偶然にも部屋のふすまが少し開いている。恐る恐る中を覗いてみると・・先輩坊主が、顔見知りの小坊主を相手にエキサイティングしていた。互いに相手のチンコや乳首をて心不乱に舐め合っている。2人の坊主頭は、ピンクに染まって、まるで亀頭のようだ。ひえー。オレは逃げるようにその場を立ち去った。
修行生活も3カ月を過ぎると、生活にもだいぶ慣れてくる。オレたちは、夜中に道場を抜け出すことを覚えた。
風俗に行ったりキャバクラに行ったり。万が一、無断外出がバレたらシャレにならないが、何とかガス抜きをしないとおかしくなってしまう。

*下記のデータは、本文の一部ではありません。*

-- ==== Sys2Proof/Machine/Dispatch.lean ====
section
/-!
DEFINITION. The effect of each command on everything but the queue: one arm per row of the table, each a
direct call of the row's own meaning.
-/

namespace Sys2Proof.Machine
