/-- O27. An increment whose signaller's writes are visible reaches its semaphore's home and is added there, across the
fabric where the home is another die; the first wait in the queue of a semaphore that counts is granted and the
semaphore loses one; a wait held too long is an error, where the time-out is not 0; a signal of the media and sample
units joins the increments of its job; an entry whose count is full is merged. Rests on choices of the model: log 2. -/
def Obligations.Semaphores : Prop :=
  (∀ (s : State) (p sem : Nat) (j : Job) (i : Inc) (rest : List Inc), (partOf s p).job = some j →
    takeFirst (fun i => i.sem == sem && writesVisible s p i) j.incs = some (i, rest) →
    i.done = false → semCount s p sem + i.count ≤ 65535 →
    let added := fun (t : State) => modJob (modJob t p fun j => { j with incs := rest }) p fun j =>
      { j with sems := tset j.sems sem (semCount s p sem + i.count) }
    (incPort s p i = none → exec (.semIncrementRelease p sem) s = .next (added s)) ∧
    ∀ src dst, incPort s p i = some (src, dst) → fabricFree s.fabric src dst Traffic.semaphore.cls 64 = true →
      exec (.semIncrementRelease p sem) s = .next (added (fabricPut s { src := src, dst := dst, cls := Traffic.semaphore.cls }))) ∧
  (∀ (s : State) (p sem g : Nat) (j : Job) (rest : List (Nat × Nat)), (partOf s p).job = some j →
    takeFirst (fun w => w.1 == sem) j.waiters = some ((sem, g), rest) → 1 ≤ semCount s p sem →
    exec (.semGrant p sem) s =
      .next (endWait { (modJob (semTake s p sem) p fun j => { j with waiters := rest }) with fresh := s.fresh + 1 } g
        (Config.freeValue s.fresh) 4)) ∧
  (∀ (s : State) (p g sem : Nat), cellOwner s g = some p → latched s p (Ad.partSemTimeoutUs p) ≠ 0 →
    (cellOf s g).seq.status = .waitSem sem ∨ (cellOf s g).seq.status = .waitPred sem →
    exec (.semTimeout g) s = .next (cellErr s g .semTimeout sem false)) ∧
  (∀ (s : State) (p seq cnt sem : Nat) (j : Job), (partOf s p).job = some j → j.seq = seq % 65536 →
    exec (.pageSemSignal p seq cnt sem) s =
      .next (modJob s p fun j => { j with incs := j.incs ++ [⟨none, seq % 65536, sem % 256, cnt % 256 + 1, false, []⟩] })) ∧
  ∀ (s : State) (g slot : Nat) (e : Amax), (cellOf s g).amax.find? (fun e => e.slot = slot) = some e → e.full = true →
    exec (.amaxCountMerge g slot) s =
      .next (modCell (mergeEntry s g e) g fun x => { x with amax := x.amax.filter fun y => y.slot != slot })

/-- O28. A fence ends once its cell's read streams have deposited, its writes are made and its write streams have drained; a
predicate fence commits its shadows on a count of 1, squashes them on 2, and ends in an error on a count above 2. Rests on
choices of the model: log 2, 19. -/
def Obligations.FencesEnd : Prop :=
  (∀ (s : State) (p g cycles : Nat), cellOwner s g = some p → (cellOf s g).seq.status = .waitFence → fenceMet s p g = true →
    (cellOf (drainOut s g) g).seq.status = .waitFence → writeHeld (drainOut s g) p g = false → outsDone (drainOut s g) g = true →
    exec (.fenceComplete g cycles) s = .next (endWait (drainOut s g) g cycles 2)) ∧
  ∀ (s : State) (p g sem : Nat), cellOwner s g = some p → (cellOf s g).seq.status = .waitPred sem →
    let c := cellOf s g
    let es := tagged c sem
    (semCount s p sem = 1 →
      (∀ e ∈ es, (e.2.space = 0 → boundFor c e.2.page false = false) ∧ ∀ x ∈ c.outs, writesTo x.2 e.2.space e.2.page = false) →
      let t := commitAmax (es.foldl (fun t e => commitOne t p g e) s) g sem
      exec (.predicateResolve g) s = .next (endWait { t with fresh := t.fresh + 1 } g (Config.freeValue t.fresh) 6)) ∧
    (semCount s p sem = 2 →
      let t := modCell (es.foldl (fun t e => squashOne t p g e) s) g fun c => { c with spec := c.spec.filter fun x => x.pred ≠ sem }
      exec (.predicateResolve g) s = .next (endWait { t with fresh := t.fresh + 1 } g (Config.freeValue t.fresh) 4)) ∧
    (3 ≤ semCount s p sem → exec (.predicateResolve g) s = .next (cellErr s g .predicateInvalid sem false))

/-- O29. Opening a shadow takes the first free frame of its space, and is refused where shadowing is busy; a freed frame,
and a draining one that no unit in flight is bound for, may be taken again. Rests on choices of the model: log 20. -/
def Obligations.Shadows : Prop :=
  (∀ (s : State) (p g space page pred : Nat) (f : Nat × Nat) (rest : List (Nat × Nat)), cellOwner s g = some p →
    shadowBusy s g space page = false → takeFirst (fun f => f.1 == space) (cellOf s g).freeFrames = some (f, rest) →
    let x : Shadow := { state := 1, space := space, pred := pred, frame := f.2, page := page }
    exec (.shadowOpen g space page pred) s =
      .next (setCell s g { cellOf s g with freeFrames := rest, shadows := tset (cellOf s g).shadows (freeEntry (cellOf s g)) x })) ∧
  (∀ (s : State) (p g space page pred : Nat), cellOwner s g = some p → shadowBusy s g space page = true →
    exec (.shadowOpen g space page pred) s = .next (emit s (.shadowBusy g))) ∧
  (∀ (s : State) (g space frame : Nat), (space, frame) ∈ (cellOf s g).busyFrames →
    exec (.frameFreed g space frame) s =
      .next (setCell s g { cellOf s g with busyFrames := (cellOf s g).busyFrames.filter (· != (space, frame)),
                                           freeFrames := (cellOf s g).freeFrames ++ [(space, frame)] })) ∧
  ∀ (s : State) (g space frame : Nat) (e : Nat × Shadow),
    (cellOf s g).shadows.find? (fun e => e.2.state = 2 && e.2.space = space && e.2.frame = frame) = some e →
    (space = 0 → boundFor (cellOf s g) e.2.page true = false) →
    exec (.shadowDrained g space frame) s =
      .next (setCell s g { cellOf s g with shadows := tdel (cellOf s g).shadows e.1,
                                           freeFrames := (cellOf s g).freeFrames ++ [(space, frame)] })

/-- O30. A broadcast group whose members have all started and have landing space issues its next unit, which joins the
landing buffer of every member whose stream runs: at once for far-tier data without a budget, for what the budget still
allows with one, at a grant of the die for its own Stratus, and at once for any other space. A group whose first unit
lacks a member past the time-out is an error. A die whose 80 cells have raised their done inputs gives its tree's
output. Rests on choices of the model: log 152. -/
def Obligations.BroadcastAndDone : Prop :=
  (∀ (s : State) (p die grp g stream : Nat) (x : BGroup) (l : InStream), dieOwner s die = some p →
    tget (dieOf s die).groups grp = some x → groupLead x = some (g, stream, l) → x.bcount ≤ x.members.length → x.issued < l.total →
    unitClear s p g l x.issued = true →
    let need := needReqs l (x.issued + 1)
    (∀ m ∈ x.members, groupMember s grp m = true → landingUsed (cellOf s m.1) + 64 * (need - needReqs l x.issued) ≤ 65536) →
    let gives := fun (t : State) => exec (.bcastUnitIssue die grp) s = .next (bcastDeliver t p die grp x (g, stream, l))
    let budget := (cellOf s g).seq.budgets.getD stream 0
    let used := pacedOf (cellOf s g) stream
    (l.desc.space = 2 → budget = 0 → gives s) ∧
      (l.desc.space = 2 → budget ≠ 0 →
        let left := min (need - x.requested) (budget - used)
        let s1 := setCell s g { cellOf s g with paced := tset (cellOf s g).paced stream (used + left) }
        (need ≤ x.requested + left → gives s1) ∧
          (x.requested + left < need → exec (.bcastUnitIssue die grp) s =
            .next (modDie s1 die fun d => { d with groups := tset d.groups grp { x with requested := x.requested + left } }))) ∧
      (l.desc.space ≠ 2 → ownStratus s p g l = false → gives s) ∧
      (let ch := stratusChannel (stratusPhys s die (some g) (nextAddr (groupStream x l) % 2 ^ 29))
       l.desc.space ≠ 2 → ownStratus s p g l = true → ((dieOf s die).ungranted.any fun u => u.cell == g % 80) = false →
        grantable (dieOf s die) ch = true → gives (modDie s die fun d => grantOne d ch))) ∧
  (∀ (s : State) (p die grp g stream : Nat) (x : BGroup) (l y : InStream) (m : Nat × Nat), x.members.Nodup → m ∈ x.members →
    let s1 := readChecks (readEffects s p l x.issued (decide ((cellOf s g).seq.budgets.getD stream 0 ≠ 0))) p g l x.issued
    groupMember s grp m = true → tget (cellOf s1 m.1).ins m.2 = some y →
    (tget (cellOf (bcastDeliver s p die grp x (g, stream, l)) m.1).ins m.2).map InStream.landing =
      some (y.landing ++ [unitOf s p g l x.issued])) ∧
  (∀ (s : State) (p die grp : Nat) (x : BGroup), dieOwner s die = some p → tget (dieOf s die).groups grp = some x →
    latched s p (Ad.partSemTimeoutUs p) ≠ 0 → x.issued = 0 → x.members.length < x.bcount →
    exec (.tileBcastTimeout die grp) s = .next (cellErr s (x.members.headD (80 * die, 0)).1 .tileBcastTimeout grp false)) ∧
  ∀ (s : State) (die : Nat), (∀ c, c < 80 → (cellOf s (80 * die + c)).seq.doneInput = true) →
    exec (.dieTreeOutput die) s = .next (modDie s die fun d => { d with treeDone := true })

仲間数人と無断で抜け出した夜だった。酒を飲んで帰ってきたところ、ホモ疑惑の先輩の後ろ姿を見かけた。帽子を深く被った男と一緒だ。
「アイツ何やってんだっ」「これからホリ合うんじゃねーの」
一人がさも名案のように言う。
「これから、あいつの部屋に押し掛けてやんない?」
「いいねえ。お楽しみ中を邪魔してやろうぜ」「行こう行こうー」
酒でテンションが上がっていたのだろう。すんなりと話は決まった。数十分後。足音を忍ばせて先輩の部屋へ近づくと、案の定、あえぎ声が聞こえてきた。息遣いが荒い。何をやってるんだ、このホモめ。オレは勢いよくふすまをノックした。「失礼しゃあすー」ガラッ。中では、素っ裸の先輩に、口ひげの中東系外人が覆い被さっていた。
何だこの外人は?外から連れ込んできたのかーしかも、こんなイスラム系と融合って?シルクロードかよーこの件は寺の上層部の耳に入り、当事者の先輩は破門になった。寺では箱口令が敷かれたが、人の口に戸は立てられず、業界中に噂は広まっている。